Kemudian Yunus mencoba peruntungan dengan beternak jangkrik, tapi usaha itu juga tidak bertahan lama. Akhirnya, ia memilih bekerja sebagai ojol demi bisa mencukupi kebutuhan hidupnya dan satu anaknya yang masih sekolah di sebuah pesantren di Gresik, Jawa Timur.
Saat ini Yunus tinggal bersama dua anak yang sudah menikah, dan memiliki dua cucu di pinggiran Kota Medan. Walaupun tinggal satu atap, ia menolak menerima uang dari anak-anaknya karena ia tahu pemasukkan anak-anaknya juga tidak besar.
“Makanya Atok tetap ingin kerja, biar gak jadi beban,” ujarnya.
Anak-anaknya sudah sering memintanya berhenti menjadi ojol, apalagi semenjak istrinya meninggal dunia.

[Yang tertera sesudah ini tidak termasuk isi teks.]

/-- An operation accepted on STATE memory (R62). -/
inductive JOp | store (bytes : List Byte) | add | max | ladd
  deriving DecidableEq, Repr

/-- The source of a journal entry or of a request (R62, R409). -/
inductive Source
  | core (c : CoreId)
  | die (d : Fin 8)
  | remote (m : ModIx) (die : Byte)
  | engine
  deriving DecidableEq, Repr

/-- One entry of a STATE journal (R62): physical address, operation, operand, source, segment. -/
structure JEntry where
  addr : Nat
  op : JOp
  val : Word
  src : Source
  seg : Nat
  /-- The compute die whose journal holds it (R63). -/
  die : Fin 8
  deriving DecidableEq, Repr

/-- Votes, WAIT frames and acknowledgements a master or deputy holds (R46 to R53). -/
structure Tally where
  votes : List (Nat × ModIx × Code)
  waits : List (Nat × ModIx)
  acks : List ModIx
  settings : List (ModIx × Settings)
  /-- Segments resolved by PASS. -/
  resolved : Nat
  /-- The member declared silent whose acknowledgement is awaited (R51, R52). -/
  silent : Option ModIx
  deriving DecidableEq, Repr

/-- One cadence domain (R35 to R72, R479 to R481). -/
structure Domain where
  state : DomState
  /-- The modules that are master and deputy now (R46, R53). -/
  master : ModIx
  deputy : Option ModIx
  tick : Nat
  /-- Retractions received in the tick: the RUN of R406. -/
  run : Nat
  /-- Segments voted, segments that have PASS. -/
  voted : Nat
  passed : Nat
  /-- The first error of each segment not yet resolved, and the site that made it (R44, R49). -/
  errs : List (Nat × Code × Option SiteId)
  tally : Tally
  /-- Votes that came before their tick or run (R406). -/
  early : List Mgmt
  /-- Scheduled apply time once COMMIT has arrived (R55). -/
  applyAt : Option Word
  /-- COMMIT of the current tick has been broadcast (R479). -/
  committed : Bool
  lastTick : Option Nat
  lastLate : Bool
  lastBound : Bool
  /-- Segments of the running tick in which a measured quantity exceeded its declaration (R69). -/
  bound : List Nat
  /-- Measured bytes of the running tick by segment: close memory by memory-port die, second tier by port (R347, R348). -/
  closeBy : List ((Nat × Nat) × Nat)
  cxlBy : List ((Nat × Nat) × Nat)
  /-- Fabric bytes of the running tick by segment and place: twice the torus port out of the module, one more into it (R65, R69). -/
  fabBy : List ((Nat × Nat) × Nat)
  /-- Health counts of the running tick by segment and counter (R115, R116). -/
  health : List ((Nat × Nat) × Nat)
  /-- TRAPs run and not yet reported: segment, run, code, logical core (R624). -/
  traps : List (Nat × Nat × Code × Nat)
  /-- The domain enters SUSPENDED after the current tick commits, with this code (R73, R505, R542). -/
  suspendAfter : Option Code
  journal : List JEntry
  /-- What the bytes of APPEND memory written in the running tick held before it (R54, R58, log 44). -/
  before : List Host.Cell
  /-- A RETRACT carrying 0x0A04 was received in this tick, the hold of R481 runs, and pre-emption stopped the
  domain (R479). -/
  preempted : Bool
  holding : Bool
  stopped : Bool
  /-- The apply of the commit waits for a promotion's copy (R344). -/
  applyWaits : Bool
  /-- Segment 0 of the tick waits for the end of the thermal hold (R542). -/
  heldStart : Bool
  /-- BOOT_PART_RESET waits for the commit (R589). -/
  resetAfter : Bool
  deriving DecidableEq, Repr

/-- A tally of nothing. -/
def Tally.empty : Tally := ⟨[], [], [], [], 0, none⟩

/-- A domain at reset (R72). -/
def Domain.init : Domain :=
  { state := .idle, master := 0, deputy := none, tick := 0, run := 0, voted := 0, passed := 0,
    errs := [], tally := Tally.empty, early := [], applyAt := none, committed := false, lastTick := none, lastLate := false,
    lastBound := false, bound := [], closeBy := [],
    cxlBy := [], fabBy := [], health := [], traps := [], suspendAfter := none, journal := [], before := [],
    preempted := false, holding := false, stopped := false, applyWaits := false, heldStart := false, resetAfter := false }

/-! ## Memory (09) -/

/-- A change of the key under which a range of region memory is read (R328, R329): the keys before and after, empty where there
is none, and what gives an address its tweak, MEM.ILV_SIZE and the close-memory bytes of a memory-port die. -/
structure Recode where
  old : List Byte
  new : List Byte
  ilv : Nat
  die : Nat
  deriving DecidableEq, Repr

/-- What the unlisted bytes of a range read as: zero, free values with a seed (R313), or what lay there under another key
(R329). -/
inductive Blur
  | zero
  | loose (seed : Nat)
  | coded (r : Recode)
  deriving DecidableEq, Repr

/-- Memory: bytes of the local address space that differ from what an unlisted address reads as, in rising order of
address, and the ranges (first, end) whose unlisted bytes have been cleared, lost or recoded, newest first (R313, R329). -/
structure Memory where
  cells : List Host.Cell
  blurs : List (Nat × Nat × Blur)
  deriving DecidableEq, Repr

/-- Frame retirement and the tier cache (R315 to R319, R338 to R340). Frames are (memory-port die, frame). -/
structure MemSys where
  /-- Poisoned 64-byte units, by local address / 64. -/
  poisoned : List Nat
  /-- Corrected errors of a frame in this scrub period. -/
  ceCount : List ((Fin 4 × Nat) × Nat)
  /-- Retired frame, the spare that serves it, and the offset on its die of the error that retired it. -/
  retired : List ((Fin 4 × Nat) × Nat × Nat)
  /-- Frames being copied, likewise. -/
  copying : List ((Fin 4 × Nat) × Nat × Nat)
  /-- Tier-cache slots: frame (local address / 2 MiB), and whether its copy is complete. -/
  tcSlots : List (Nat × Bool)
  /-- Bytes read from a candidate frame in this epoch. -/
  tcBytes : List (Nat × Nat)
  /-- Bytes that the last read of TCACHE memory hit, by frame, until the device serves them (R340). -/
  tcHits : List (Nat × Nat)
  deriving DecidableEq, Repr

/-- CXL port states (R350). -/
inductive CxlState | down | training | inService | refused
  deriving DecidableEq, Repr

/-- A CXL port (R320 to R322). -/
structure CxlPort where
  state : CxlState
  width : Nat
  rate : Nat
  ide : Bool
  capacity : Nat
  /-- Units of 64 bytes, by number, that the device returns with poison: the device keeps them (R320, R322). -/
  poison : List Nat
  deriving DecidableEq, Repr

/-- A CXL port at reset. -/
def CxlPort.init : CxlPort := ⟨.down, 0, 0, false, 0, []⟩

/-- Pannier item states (R330). -/
inductive PnState | queued | filling | valid
  deriving DecidableEq, Repr

/-- A Pannier directory item (R330). The list order of a directory is the order of entry. -/
structure PnItem where
  src : Nat
  bytes : Nat
  part : Part
  prio : Nat
  version : Code
  pin : Bool
  lastHit : Word
  state : PnState
  deriving DecidableEq, Repr

/-! ## Cores (05, 06, 04) -/

/-- A tile descriptor of R167: a 256-bit record that software reads and writes by fields. -/
abbrev Desc := BitVec 256

/-- A tile in a stream (R160): its descriptor with `STATUS` filled in, its payload in the order of R121, and whether an
outlier list is part of the payload. -/
structure Tile where
  desc : Desc
  payload : List Byte
  outl : Bool
  deriving DecidableEq, Repr

/-- An open stream (R159, R165): its configuration, the tiles in its ring, oldest first, and its sticky status. -/
structure Stream where
  prod : BitVec 4
  cons : BitVec 4
  dstn : BitVec 2
  fmt : BitVec 4
  rlog : BitVec 5
  base : BitVec 9
  tiles : List Tile
  sticky : BitVec 7
  deriving DecidableEq, Repr

/-- An open loop (R190, R221 to R223). `count` is none for LOOPW, whose predicate is `pred`. -/
structure LoopFrame where
  first : Nat
  last : Nat
  count : Option Nat
  pred : BitVec 3
  bound : Nat
  pass : Nat
  index : BitVec 5
  deriving DecidableEq, Repr

/-- An entry of the call stack (R190): return word and loop depth. -/
structure CallFrame where
  ret : Nat
  depth : Nat
  deriving DecidableEq, Repr

/-- Where a late result goes (R212): a scalar, a descriptor, or nowhere (a store, or a register written since). -/
inductive Dest | s (r : BitVec 5) | td (r : BitVec 5) | none
  deriving DecidableEq, Repr

/-- What a sequencer waits for (R214 to R219, R226, R227, R41). -/
inductive Wait
  | waitv (addr : Word) (val : Word) (cond : BitVec 8)
  | bar (n : Nat)
  | fence (kind : BitVec 8)
  | qsync (q : BitVec 4)
  | qclose (q : BitVec 4)
  | qopen (f : FmtQ)
  | cwait (h : Nat)
  | segend
  | stepend
  /-- Waiting for PASS before the next segment's first instruction (R41). -/
  | pass
  /-- Waiting for the commit apply after STEPEND (R227). -/
  | commit
  deriving DecidableEq, Repr

/-- Atomic operations of a core (R198) and of the fabric (R410). -/
inductive AtomOp | add | max | cas | swap | ladd
  deriving DecidableEq, Repr

/-- A command in a station queue with everything it named at issue (R213, R214). -/
inductive StCmd
  | mxld (q : BitVec 4)
  /-- `err`: a residue check fails on it (R140). -/
  | mxrun (q : BitVec 4) (td : Desc) (set acc rel : Bool) (err : Option ResidueErr)
  | mxout (q : BitVec 4) (td : Desc) (set : Bool)
  | mxsave (addr : Word) (set : Bool)
  | mxrst (addr : Word) (td : Desc) (set : Bool)
  /-- `tag` names the walk for its marker in the queue of LX (R206). -/
  | mxwalk (q : BitVec 4) (td : Desc) (addr : Word) (err : Option ResidueErr) (tag : Nat)
  | vx (fn : BitVec 8) (q0 q1 q2 q3 rfmt : BitVec 4) (bm cm : BitVec 2) (sx sy : Word)
  | tx (fn : BitVec 8) (q0 q1 q2 : BitVec 4) (td : Desc) (rows : Word)
  | tld (q : BitVec 4) (td : Desc)
  /-- `audit`: the sampled audit unit it was issued in (R229). -/
  | tst (q : BitVec 4) (td : Desc) (audit : Option Nat)
  | ld (tag : Nat) (addr : Word)
  | st (tag : Nat) (addr val : Word)
  | atom (tag : Nat) (op : AtomOp) (addr val cmp : Word) (nr : Bool)
  | tdld (tag : Nat) (addr : Word)
  | tdst (tag : Nat) (addr : Word) (td : Desc)
  | digest (td : Desc) (addr : Word)
  /-- The place of a group walk's stores in the order of LX accesses (R184, R206): no command of the queue of 8. -/
  | walk (td : Desc) (addr : Word) (tag : Nat)
  /-- SAMPLE (R290): streams of logits and samples, OUT, MODE, LAST, the row and the first vocabulary index. -/
  | sample (q0 q1 : BitVec 4) (outp : Bool) (mode : Nat) (last : Bool) (row vocab : Word)
  deriving DecidableEq, Repr

/-- An open accumulation (R104, R124, R126): exact sum in units of the window's least significant bit, anchor, row scale
as BF16, contributions, the anchor's status flags in the layout of R110, and whether the sum is NaN. -/
structure Acc where
  sum : Int
  anchor : BitVec 16
  rscale : BitVec 16
  count : Nat
  flags : BitVec 7
  nan : Bool
  deriving DecidableEq, Repr

/-- A bank of MX: its resident tile, and whether its load has completed (R120, R121). -/
structure MxBank where
  tile : Tile
  complete : Bool
  /-- Loads are numbered in order; MXRUN takes the lowest unreleased number (R204). -/
  order : Nat
  deriving DecidableEq, Repr

/-- What MX keeps of a claimed tile-list entry (R148). -/
structure ListItem where
  kAddr : Nat
  qpos : Nat
  kpos : Nat
  causal : Bool
  deriving DecidableEq, Repr

/-- The matrix station (R120 to R141). Accumulations are listed by set, token and row. -/
structure Mx where
  bank0 : Option MxBank
  bank1 : Option MxBank
  loads : Nat
  accs : List ((Bool × Nat × Nat) × Acc)
  /-- The tile-list item claimed last (R147, R148). -/
  item : Option ListItem
  /-- Sets that hold causal scores of an item: the set, its QPOS and KPOS (R149). -/
  masks : List (Bool × Nat × Nat)
  /-- Resident tiles that the command in progress has served (R140, R143). -/
  passes : Nat
  /-- The mode of the last tile issued, 0 W2A8 to 3 BF16 (R153, R511). -/
  mode : Nat
  /-- `EXPERT` of the group-table entry read last, for fault and audit records (R142). -/
  expert : Nat
  deriving DecidableEq, Repr

/-- An open or sampled audit unit (R190, R229). -/
structure Audit where
  /-- Names the unit among those of its core, for stores still queued when it closes. -/
  id : Nat
  unit : BitVec 16
  sampled : Bool
  /-- State captured at AUDB. -/
  s : List Word
  p : List Bool
  td : List Desc
  /-- Preamble and payload of the tiles stored by TST inside the unit, in order (R231). -/
  stored : List (List Byte)
  deriving DecidableEq, Repr

/-- A collective handle of a core (R423, R424): whether the core's part is over, and the tags of the writes of its result that
await an acknowledgement. -/
structure CollHandle where
  done : Bool
  acks : List Code
  deriving DecidableEq, Repr

/-- A checkpoint of a sequencer, named by the segment that starts from it, with the sticky status of its streams: one at the
start of the step and one at the end of each segment (R43, R191, R192). -/
structure Ckpt where
  seg : Nat
  s : Vector Word 32
  p : Vector Bool 8
  td : Vector Desc 32
  pc : Nat
  loops : List LoopFrame
  calls : List CallFrame
  streams : List (BitVec 4 × Stream)
  colls : List (Nat × CollHandle)
  deriving DecidableEq, Repr

/-- A piece of a tile that LX reads (R183): the other module it lies on, its local address, the bytes wanted, the tag of its
READ once sent, and its bytes once they have come. -/
structure Piece where
  dst : Option ModIx
  addr : Nat
  len : Nat
  tag : Option Code
  data : Option (List Byte)
  deriving DecidableEq, Repr

/-- An access of LX that touches another module and is in progress (R183): the command, the pieces it reads in payload order,
whether its outlier entries are among them, and the writes not yet sent. -/
structure LxRun where
  cmd : StCmd
  pieces : List Piece
  entries : Bool
  writes : List (Option ModIx × Nat × List Byte)
  deriving DecidableEq, Repr

/-- A COLL whose group descriptor and source tile are being read (R418 to R421): its kind, descriptors, handle, and the pieces
it reads, the group descriptor's first. -/
structure CollRun where
  kind : Nat
  src : Desc
  dst : Desc
  handle : Nat
  pieces : List Piece
  entries : Bool
  deriving DecidableEq, Repr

Mereka khawatir akan keselamatannya di jalan. Senada dengan kawan-kawan di pangkalan yang juga sering menasehati, “Udah malam, Tok, ngapain masih di jalan, udah istirahat aja.”
Ponsel pintar Yunus berbunyi, dengan semangat ia terima panggilan order yang masuk. Dalam sehari, ia mengaku bisa menempuh jarak hingga 150 km.

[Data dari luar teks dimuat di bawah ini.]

/-- What an instance's local contributions give as this module's share (R418, R422). -/
def CollInst.share (x : CollInst) (self : ModIx) (w : Nat) : CollPart :=
  let full := x.contribs.filter (fun c => decide (c.tile.rows ≠ 0))
  let shape := ((full.head?).map (fun c => c.tile.desc)).getD 0
  let f := fmtOf (descFmt shape)
  let base : CollPart :=
    { module := self, kind := x.kind, hash := x.hash, cores := x.contribs.length, nonEmpty := full.length, shape := shape,
      carried := false, outl := false, marks := false, fault := x.fault, total := 0, data := [] }
  let withTile (t : Tile) (carried : Bool) : CollPart :=
    { base with carried := carried, outl := t.outl, total := t.payload.length, data := t.payload }
  if x.fault ≠ 0 ∨ full.isEmpty then base
  else if x.kind ≤ 4 then
    let els := combineEls x.kind f (full.map (fun c => tileEls x.kind c.tile))
    let bs := elsBytes x.kind f w els
    { base with marks := sumKind x.kind && els.any (·.2), total := bs.length, data := bs }
  else if x.kind = 5 then withTile (joinTiles (full.map (·.tile))) true
  else if x.kind = 6 ∧ x.root = self.val then
    match x.contribs.head? with
    | some c => if c.tile.rows = 0 then base else withTile c.tile true
    | none => base
  else base

/-- The header of a share's packets (log 37). -/
def shareHeader (x : CollInst) (p : CollPart) (isResult : Bool) (off : Nat) : List Byte :=
  natBytes 1 p.kind
    ++ natBytes 1 (bitN p.outl + 2 * bitN p.marks + 4 * bitN isResult + 8 * bitN p.carried)
    ++ natBytes 2 x.group ++ natBytes 4 x.n ++ wordBytes p.hash ++ natBytes 2 p.cores ++ natBytes 2 p.nonEmpty
    ++ natBytes 4 p.total ++ natBytes 4 off ++ natBytes 2 p.fault.toNat ++ natBytes 2 0 ++ natBytes 32 p.shape.toNat

/-- A share as packet payloads of at most 4,096 bytes (R404). -/
def sharePayloads (x : CollInst) (p : CollPart) : List (List Byte) :=
  let cuts := if p.data.isEmpty then [[]] else runsOf 4032 p.data
  cuts.mapIdx (fun i bs => shareHeader x p false (4032 * i) ++ bs ++ List.replicate (up8 bs.length - bs.length) 0)

/-- A share from one packet. -/
def shareOf (m : ModIx) (bs : List Byte) : CollPart :=
  let fl := fieldNat bs 1 1
  let off := fieldNat bs 24 4
  let total := fieldNat bs 20 4
  { module := m, kind := fieldNat bs 0 1, hash := bytesWord ((bs.drop 8).take 8), cores := fieldNat bs 16 2,
    nonEmpty := fieldNat bs 18 2, shape := BitVec.ofNat 256 (fieldNat bs 32 32), carried := decide (fl / 8 % 2 = 1),
    outl := decide (fl % 2 = 1), marks := decide (fl / 2 % 2 = 1), fault := BitVec.ofNat 16 (fieldNat bs 28 2),
    total := total, data := (bs.drop 64).take (min 4032 (total - off)) }

/-! ## Instances -/

/-- The instances of the module. -/
def State.insts (s : State) : List CollInst := s.fab.insts

/-- Replaces the instances. -/
def State.setInsts (s : State) (l : List CollInst) : State := { s with fab := { s.fab with insts := l } }

/-- The name of an instance (R420): partition, segment, group, number. -/
abbrev CollKey := Part × Nat × Nat × Nat

/-- The name of an instance. -/
def CollInst.key (x : CollInst) : CollKey := (x.part, x.seg, x.group, x.n)

/-- An instance by name. -/
def State.inst (s : State) (k : CollKey) : Option CollInst := s.insts.find? (fun x => decide (x.key = k))

/-- Replaces an instance, or enters it. -/
def State.putInst (s : State) (x : CollInst) : State :=
  if (s.inst x.key).isSome then s.setInsts (s.insts.map (fun y => if y.key = x.key then x else y))
  else s.setInsts (s.insts ++ [x])

/-- Removes an instance. -/
def State.dropInst (s : State) (k : CollKey) : State := s.setInsts (s.insts.filter (fun y => decide (y.key ≠ k)))

/-- An instance nothing has reached. -/
def newInst (k : CollKey) (kind : Nat) (hash : Word) : CollInst :=
  { part := k.1, seg := k.2.1, group := k.2.2.1, n := k.2.2.2, kind := kind, hash := hash, members := [], perModule := 0,
    root := 0, contribs := [], parts := [], result := none, sent := false, fault := 0 }

/-- Marks a handle of a core. -/
def Core.handleDone (x : Core) (h : Nat) (acks : List Code) : Core :=
  { x with colls := Assoc.put h ⟨true, acks⟩ x.colls }

/-- Whether a collective of a core is over: its part is, and the writes of its result are acknowledged (R423). -/
def State.collDone (s : State) (h : CollHandle) : Bool :=
  h.done && h.acks.all (fun t => !(s.fab.reqs.any (fun r => decide (r.tag = t))))

/-- Changes the registers of all six engines. -/
def State.allCes (s : State) (f : State → Nat → State) : State := (List.range 6).foldl f s

/-- A fault of an instance, on every local contributor whose part is not over (R420, R421, R424). -/
def State.collFault (s : State) (k : CollKey) (code : Code) : State :=
  match s.inst k with
  | none => s
  | some x =>
    let s1 := s.putInst { x with fault := code }
    let s2 := s1.allCes (fun t p => t.setReg .ceFault p 0 (faultWord code x.seg (t.dom x.part).tick))
    x.contribs.foldl (fun t c =>
      if ((Assoc.find c.handle (t.core c.core).colls).any (·.done)) then t else t.kill c.core code) s2

/-- The fault that the contributions and shares of an instance show, if any (R420, R421). -/
def CollInst.flaw (x : CollInst) : Option Code :=
  let shapes := (x.contribs.filter (fun c => decide (c.tile.rows ≠ 0))).map (fun c => c.tile.desc)
    ++ (x.parts.filter (fun p => decide (p.nonEmpty ≠ 0))).map (·.shape)
  let all := (x.members.length * x.perModule)
  if x.parts.any (fun p => decide (p.kind ≠ x.kind ∨ p.hash ≠ x.hash)) then some 0x080B
  else
    match (x.parts.find? (fun p => decide (p.fault ≠ 0))).map (·.fault), shapes with
    | some e, _ => some e
    | none, [] => none
    | none, d :: l =>
      let f := fmtOf (descFmt d)
      if l.any (fun e => decide (descFmt e ≠ descFmt d ∨ descRows e ≠ descRows d ∨ descCols e ≠ descCols d)) then some 0x080A
      else if !(kindFmt x.kind f) || decide (4194304 < payloadBytes f (descRows d) (descCols d)) then some 0x080A
      else if x.contribs.any (fun c => decide (4194304 < c.tile.payload.length)) then some 0x080A
      else if x.kind = 3 ∧ all ≠ 0 ∧ descRows d % all ≠ 0 then some 0x080A
      else if f = .l64 ∧ l.any (fun e => decide (descAnchor e ≠ descAnchor d)) then some 0x0809
      else none

/-- Sends this module's share to the other members; an unreachable one is 0x0811 (R412, R413, R422). -/
def State.sendShare (s : State) (k : CollKey) : State :=
  match s.inst k with
  | none => s
  | some x =>
    let n := x.part
    let send (t : State) (m : ModIx) : State :=
      match t.requestFault n m with
      | some e => (if e = 0x0811 then t.bump .fabDeadCount 0 0 1 else t).collFault k e
      | none =>
        let w := t.sliceReg n
        let links := match t.route n m with
          | .via v => directRoute t.extents w t.self v ++ directRoute t.extents w v m
          | _ => directRoute t.extents w t.self m
        let packed := links.all (fun l => t.linkPacked l.1 l.2)
        (sharePayloads x (x.share t.self (if packed then 9 else 16))).foldl (fun u bs =>
          let pk := u.mkPacket n .engine m 0 bs.length (some ⟨x.seg, (u.dom n).run⟩) false bs
          let u1 := u.sendPacket .collPart { pk with addr := 0, tag := 0 }
          if pk.detour then u1.bump .fabDetours 0 0 1 else u1) t
    (x.members.filter (fun m => decide (m ≠ s.self))).foldl send (s.putInst { x with sent := true })

/-! ## Results (R423) -/

/-- The result of an instance from the shares of every member in module order, and whether an element was clamped. -/
def CollInst.resultTile (x : CollInst) (shares : List CollPart) : Tile :=
  let full := shares.filter (fun p => decide (p.nonEmpty ≠ 0))
  match full with
  | [] => mkTile .bf16 0 0 0 0 [] false
  | p :: _ =>
    let f := fmtOf (descFmt p.shape)
    let rows := descRows p.shape
    let cols := descCols p.shape
    let anchor := p.shape.extractLsb' 224 16
    if x.kind ≤ 4 then
      let els := combineEls x.kind f (full.map (fun q => elsFrom x.kind f (rows * cols) q.marks q.data))
      let cs := els.map (elCode x.kind f)
      let st := flagIf (cs.any (·.2)) flagRSAT
        ||| flagIf (cs.any (fun c => match f with
            | .l64 => decide (c.1 = l64Nan.toNat)
            | .fp32 => (fpSingle.decode c.1).isNan
            | _ => false)) flagNAN
      mkTile f rows cols anchor st ((runsOf cols (cs.map (·.1))).flatMap f.packRow) false
    else
      let tileOf (q : CollPart) (r : Nat) : Tile := mkTile f r cols anchor 0 q.data q.outl
      if x.kind = 5 then
        joinTiles (full.flatMap (fun q =>
          let whole := tileOf q (rows * q.nonEmpty)
          let v := whole.view
          (List.range q.nonEmpty).map (fun i =>
            let cut {α : Type} (l : List α) : List α := (l.drop (i * rows)).take rows
            let sub : TileView :=
              { v with rows := rows, elems := cut v.elems, raw := cut v.raw, scales := cut v.scales, rscales := cut v.rscales,
                       outl := (v.outl.filter (fun o => decide (i * rows ≤ o.n ∧ o.n < (i + 1) * rows))).map
                         (fun o => { o with n := o.n - i * rows }) }
            mkTile f rows cols anchor 0 (packTile sub q.outl) q.outl)))
      else
        match shares.find? (fun q => q.carried) with
        | some q => tileOf q rows
        | none => mkTile f 0 cols 0 0 [] false

/-- Rows `a` to `b − 1` of a plain tile. -/
def sliceRows (t : Tile) (a b : Nat) : Tile :=
  let rb := t.fmt.rowBytes t.cols
  mkTile t.fmt (b - a) t.cols t.anchor (descStatus t.desc) ((t.payload.drop (a * rb)).take ((b - a) * rb)) false

/-- Writes a result through a contributor's destination descriptor; answers the tags of the writes sent elsewhere, or the
fault (R169, R423). -/
def State.collWrite (s : State) (n : Part) (seg : Nat) (c : Contribution) (t : Tile) : State × Except Code (List Code) :=
  if descFmt c.dst ≠ t.fmt.code ∨ descRows c.dst ≠ t.rows ∨ descCols c.dst ≠ t.cols then (s, .error 0x080A)
  else
    match descCheck c.dst false with
    | some e => (s, .error e)
    | none =>
      ((tileWrites t c.dst).flatMap (writePieces (s.descDst c.dst))).foldl (fun acc w =>
        match acc.2, w with
        | .error e, _ => (acc.1, .error e)
        | .ok l, (none, a, bs) =>
          let r := acc.1.writeMem (acc.1.coreAcc c.core) (some (.core c.core, seg)) a bs
          (r.1, r.2.map (fun _ => l))
        | .ok l, (some m, a, bs) =>
          match acc.1.requestFault n m with
          | some e => (if e = 0x0811 then acc.1.bump .fabDeadCount 0 0 1 else acc.1, .error e)
          | none =>
            let pk := acc.1.mkPacket n (.core c.core) m a (up8 bs.length) (some ⟨seg, (acc.1.dom n).run⟩) false bs
            (acc.1.sendRequest .write .store (.core c.core) pk, .ok (l ++ [pk.tag]))) (s, .ok [])

/-- Delivers a result to one contributor, contributor number `i` of `all`. -/
def State.deliverColl (s : State) (x : CollInst) (t : Tile) (all i : Nat) (c : Contribution) : State :=
  if (s.core c.core).killed.isSome then s
  else
    let none_ := t.rows = 0 ∨ x.kind = 7 ∨ (x.kind = 2 ∧ x.root ≠ s.self.val)
    if none_ then s.updCore c.core (fun y => y.handleDone c.handle (((Assoc.find c.handle y.colls).map (·.acks)).getD []))
    else
      let t1 := if x.kind = 3 then sliceRows t (i * (t.rows / all)) ((i + 1) * (t.rows / all)) else t
      let r := s.collWrite x.part x.seg c t1
      match r.2 with
      | .error e =>
        (r.1.allCes (fun u p => u.setReg .ceFault p 0 (faultWord e x.seg (u.dom x.part).tick))).kill c.core e
      | .ok tags =>
        let st := descStatus t.desc
        let s1 := if st &&& flagRSAT ≠ 0 then r.1.allCes (fun u p => u.bump .ceRsatResults p 0 1) else r.1
        let s2 := if st &&& flagNAN ≠ 0 then s1.allCes (fun u p => u.bump .ceNanResults p 0 1) else s1
        s2.updCore c.core (fun y => y.handleDone c.handle tags)

/-- Delivers a result to every local contributor in contributor order, and ends the instance. -/
def State.finishInst (s : State) (x : CollInst) (t : Tile) (bytes : Nat) : State :=
  let before := (x.members.filter (fun m => decide (m < s.self))).length * x.perModule
  let all := x.members.length * x.perModule
  let s1 := (x.contribs.mapIdx (fun i c => (i, c))).foldl (fun u p => u.deliverColl x t all (before + p.1) p.2) s
  (s1.allCes (fun u p => (u.bump .ceColls p 0 1).bump .ceBytesReduced p 0 (Config.ceShare bytes p))).dropInst x.key

/-- What follows any change of an instance: a flaw, this module's share sent, the result delivered (R418 to R423). -/
def State.collStep (s : State) (k : CollKey) : State :=
  match s.inst k with
  | none => s
  | some x =>
    if x.contribs.isEmpty ∨ x.fault ≠ 0 then s
    else
      match x.flaw with
      | some e => (s.collFault k e).sendShare k
      | none =>
        let whole := decide (x.contribs.length = x.perModule)
        let s1 := if whole && !x.sent then s.sendShare k else s
        match s1.inst k with
        | none => s1
        | some y =>
          let others := y.members.filter (fun m => decide (m ≠ s.self))
          let come := others.all (fun m => y.parts.any (fun p => decide (p.module = m ∧ p.data.length = p.total)))
          match y.result with
          | some r =>
            if whole && decide (r.data.length = r.total) && decide (y.fault = 0) then
              let f := fmtOf (descFmt r.shape)
              s1.finishInst y (mkTile f (descRows r.shape) (descCols r.shape) (r.shape.extractLsb' 224 16) (descStatus r.shape)
                r.data r.outl) 0
            else s1
          | none =>
            if whole && come && decide (y.fault = 0) then
              let own := y.share s.self 16
              let shares := y.members.filterMap (fun m =>
                if m = s.self then some own else y.parts.find? (fun p => decide (p.module = m)))
              let bytes := (shares.map (fun p => p.nonEmpty * payloadBytes (fmtOf (descFmt p.shape)) (descRows p.shape)
                (descCols p.shape))).sum
              s1.finishInst y (y.resultTile shares) bytes
            else s1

Andreas Sibayang, Ketua Komunitas Driver Medan Bersatu yang biasa berkumpul di jalan Laksana Gang H Samsudin Kotamatsum, Medan menyebut Yunus adalah satu-satunya pengemudi lanjut usia di komunitas mereka. Oleh karena itu, mereka berupaya membantu Yunus mengurus asuransi BPJS.
“Ketika perusahaan minta data untuk pengurusan BPJS, segera saya hubungi Atok agar bisa daftar. Ini penting, apalagi mengingat usia Atok,” kata Andreas.
Dengan membayar iuran BPJS sebesar Rp16 ribu per bulan, Yunus kini memiliki akses ke fasilitas kesehatan yang sangat ia butuhkan. “Walau harus bayar iuran, itu lebih baik daripada berobat tanpa asuransi,” katanya.
***
Ahmad Razali, akademisi dan sosiolog dari Universitas Sumatra Utara (USU), mengatakan pemerintah perlu mengambil inisiatif aktif dengan mewajibkan perusahaan layanan aplikasi seperti Gojek, Grab, dan sejenisnya mendaftarkan setiap pengemudinya dalam program asuransi kesehatan pemerintah. Jika ada yang menolak, izin operasional mereka harus segera dicabut.
Pemerintah perlu mengambil langkah yang tegas dan konkret agar para ojol terlindungi, terutama bagi pengemudi lansia yang tetap bekerja untuk memenuhi kebutuhan hidup.
Data Badan Pusat Statistik (BPS) tahun 2023 menyebut jumlah lansia mencapai 28 juta orang, atau sekitar 10-12 persen dari total penduduk. Namun, kemiskinan masih menjadi isu utama di kalangan lansia, akibat pendapatan yang rendah, kondisi kesehatan yang rentan, dan kurangnya jaminan sosial yang memadai.
Berbagai program jaminan sosial, seperti Program Keluarga Harapan (PKH) dan bantuan sosial lansia, memang sudah diperkenalkan untuk membantu mengurangi kemiskinan di kalangan lansia. Namun, banyak dari mereka yang belum sepenuhnya terlindungi. Bagi sebagian lansia, bekerja sebagai pengemudi ojol adalah pilihan yang terpaksa diambil karena minimnya peluang kerja yang sesuai usia.
Berdasarkan UU No. 13/1998 tentang Kesejahteraan Lansia, negara harus menyediakan program kesehatan khusus yang mencakup pencegahan penyakit, pemeriksaan rutin, dan rehabilitasi. Kemudian sistem transportasi yang dirancang khusus untuk lansia, dan fasilitas permukiman ramah lansia yang mendukung mereka berekspresi dan berkarya karena mereka tidak ingin dianggap sebagai beban negara.
“Di saat ekonomi yang lesu sekarang dengan semakin menurunnya kelas menengah dan banyaknya PHK, menjadi pengemudi ojol telah menjadi cara bertahan hidup,” tukas Ahmad.